A local landlord and the owner of an adult entertainment company who were looking to build a strip club on Stimson Avenue accepted $425,000 to settle a federal civil rights lawsuit on Monday, according to several officials involved.
The money will come from the city’s insurance company, and no tax dollars will be used to pay the settlement, according to a joint news release from the parties involved in the case.
One plaintiff, Three Wide Entertainment owner Christopher Stotts, originally filed for a zoning permit in 2007 but was denied multiple times by the city Board of Zoning Appeals.
But the Fourth District Court of Appeals, a federal court, overturned the Board’s decision in 2011.
The court agreed with Stotts: The Board’s decision was a violation of Stotts’ constitutional right of freedom of expression and speech.
Stotts and Demetrios Prokos, the owner of the site of the proposed strip club, then sued the city of Athens in 2011, according to a previous Post article.
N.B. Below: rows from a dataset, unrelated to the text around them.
-- ==== Sys2Proof/Machine/Dispatch.lean ====
section
/-!
DEFINITION. Dispatch: one arm per command, each a direct call of its meaning.
-/

namespace Sys2Proof.Machine

open Sys2Proof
That suit came to a close Monday as Stotts and Prokos settled to withdraw the application for the “adult entertainment business” and dismiss the lawsuit.
“We fought for seven years and we are in a very good position,” Prokos told The Post after the press release was sent to the media. “If we thought we weren’t (in a good position), we wouldn’t have settled.”
Prokos said he decided to join Stotts as a plaintiff because “it was the right thing to do.”
Pat Lang, the city’s law director, was also satisfied with the settlement — which doesn’t have to be approved by Athens City Council because no taxpayer dollars are involved.
“The city is pleased that there will not be an ‘adult entertainment business’ on Stimson Avenue,” Lang said.